Узнав цену, Рената нашла ее подходящей и сказала, что сейчас пришлет носильщика с вещами.
– Вероятно, вы тоже доктор? – почтительно спросила хозяйка.
– О нет!
– Во всяком случае, что-нибудь необыкновенное?
– Уверяю вас, во мне нет ничего необыкновенного.
– Но у вас такая благородная внешность, и вы так красивы. Да, очень, очень красивы! Может быть, вы путешествуете инкогнито? Это теперь в моде. И какие у вас нежные ручки! Настоящие ручки феи!
Оставшись одна, Рената почувствовала, что в этот день она ничего не в силах больше предпринять. Буря улеглась, корабль утонул, ее одну выбросило на неведомый остров. Его жители не понимают ее языка. Но, может быть, они позволят ей принять участие в их работе. Труд объединяет всех и делает равными. Скромность ее запросов должна пробудить гостеприимные чувства. О нужде она не думала. Голод не страшил ее.
Она еще не подозревала, что в таком городе воздух дрожит от стонов гибнущих...
На следующий день она поместила в газете наивное объявление: «Молодая дама, получившая музыкальное образование, но готовая взяться и за всякий другой труд, ищет работу».
Но прошло два дня, и в ответ на публикацию пришло несколько глупых писем от мужчин, искавших мимолетных связей. Рената повторила свою робкую попытку и на этот раз думала, что ее непременно услышат. Когда она выходила из конторы, размещавшей объявления, взгляд ее упал на витрину книжного магазина, и название книги, бросившейся ей в глаза, заставило Ренату остановиться: «Возрожденная» Стефана Гудштикера. Она закрыла глаза, точно припоминая какой-то сон. Ей непременно захотелось прочесть эту книгу. Рената вошла в магазин и купила ее, уверенная, что между этой книгой и ее жизнью есть какая-то связь.
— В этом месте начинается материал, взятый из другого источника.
/-- The identifier of a request, by its message's type (R370). -/
def reqId : HlMsg → Option (Nat × Nat)
  | .heartbeat seq _ _ _ _ _ _ _ => some (0x10, seq)
  | .peerProbe id => some (0x12, id)
  | .witnessReq id _ => some (0x14, id)
  | .claim id _ _ _ _ => some (0x30, id)
  | .deltaPart id _ off _ => some (0x40, id * 4294967296 + off)
  | .takeover district _ epoch _ _ => some (0x42, district * 4294967296 + epoch)
  | .keyMsg l _ => some (0x50, leAt l 56 8)
  | .relayReq q _ _ => some (0x60, q)
  | _ => none

/-- The identifier of the request that a message answers (R370); a READY answers the TAKEOVER of the present epoch. -/
def ansId (epoch : Nat) : HlMsg → Option (Nat × Nat)
  | .hbAck seq _ _ _ _ _ => some (0x10, seq)
  | .peerAnswer id _ => some (0x12, id)
  | .witnessRsp id _ _ _ => some (0x14, id)
  | .verdict id _ _ => some (0x30, id)
  | .deltaResult id _ _ _ => some (0x40, id)
  | .ready district _ => some (0x42, district * 4294967296 + epoch)
  | .keyResult ctr _ => some (0x50, ctr)
  | .relayRsp q _ _ => some (0x60, q)
  | _ => none

/-- Relayed requests and responses keep the rules of R43 beside those of R369 (R394). -/
def relayed : HlMsg → Bool
  | .relayReq .. => true
  | .relayRsp .. => true
  | _ => false

/-- An answer kept for a repetition of its request (R370); the DELTA_RESULT of a DELTA_SUBMIT is not repeated (R185). -/
def noteAnswer (d : Dev) (peer : Nat) (m : HlMsg) : Dev :=
  match if relayed m then none else ansId d.sched.epoch m with
  | some i =>
    let rest := d.hier.answers.filter (fun a => !(a.1 = peer && a.2.1 = i.1 && a.2.2.1 = i.2))
    if i = (0x40, 0) then d else { d with hier := { d.hier with answers := rest ++ [(peer, i.1, i.2, some m)] } }
  | none => d

/-- A message sent on a hierarchy link that is up (R369, R370): SEQ rises and a request is kept until it is answered. An answer is kept for a
repetition of its request even where the link is down. -/
def hlSend (d : Dev) (peer : Nat) (m : HlMsg) : Dev :=
  let d1 := noteAnswer d peer m
  if !linkUp d peer then d1
  else
    let ls := d1.hier.links.map (fun l => if l.peer = peer then { l with txSeq := l.txSeq + 1 } else l)
    let rs := match reqId m with
      | some i => d1.hier.requests.filter (fun r => !(r.peer = peer && reqId r.msg = some i)) ++ [HlReq.mk peer m d1.clk.up]
      | none => d1.hier.requests
    emit { d1 with hier := { d1.hier with links := ls, requests := rs } } (.hl peer m)

/-- The number of a QDL status (R34). -/
def statusCode : Status → Nat
  | .ok => 0x0000 | .malformed => 0x0001 | .noSession => 0x0002 | .busy => 0x0003 | .unreachable => 0x0004 | .noEntry => 0x0101
  | .accessDenied => 0x0102 | .typeMismatch => 0x0103 | .outOfRange => 0x0104 | .wrongMode => 0x0105 | .holdupLow => 0x0201
  | .nvWorn => 0x0202 | .synthBusy => 0x0301 | .txLate => 0x0302 | .keyRevokedParent => 0x0401 | .keyExpired => 0x0402
  | .keyUseExhausted => 0x0403 | .counterStale => 0x0404 | .tamper => 0x0405 | .imageBadBlock => 0x0501 | .imageBadSignature => 0x0502
  | .migrationFailed => 0x0503 | .epochStale => 0x0601 | .leaseExpired => 0x0602 | .queueReset => 0x0701 | .tableFull => 0x0702
  | .budgetDenied => 0x0801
Она прочла ее в тот же день и, когда закончила, устало легла на кровать. Несвойственная прежде горькая складка появилась у ее рта. Рената лежала неподвижно до самого вечера; уже стемнело, а она и не думала зажигать свет, не обращая внимания на то, что Ангелус уже давно скреб по постели лапой, не то от голода, не то от заботы.
Молодая девушка ведет в своей семье отчаянную борьбу за свободу, изнемогает, уходит из родительского дома и вступает в то царство мнимой свободы, где каждый новый день обдает ее новой грязью, и в конце концов убивает себя в тот момент, когда встречается с более сильной, мужественной, более способной любить девушкой, в которой символически изображается возрождение героини. Таково было содержание романа. Но не потому Рената лежала безмолвная и разбитая и душа ее была полна горечи. У этой героини были ее черты: внешность, речь, одежда, тело Ренаты Фукс. Все внешнее было передано фотографически точно, внутренний же мир героини представлял жалкую карикатуру на духовное содержание Ренаты. Это было похоже на то, как если бы камердинер, зная привычки своего господина, вздумал по своему разумению создать из него литературный образ.
Такова была эта псевдо-Рената, изображенная с точки зрения злобно шпионившего за нею камердинера. Читая страницу за страницей, Рената чувствовала, как будто она идет в позорной одежде, с гримом печали на лице, и должна служить классическим примером того, куда приводят жажда свободы и презрение к традициям. Рената чувствовала себя глубоко и незаслуженно оскорбленной, и ей казалось, что она никогда больше не решится выйти на улицу.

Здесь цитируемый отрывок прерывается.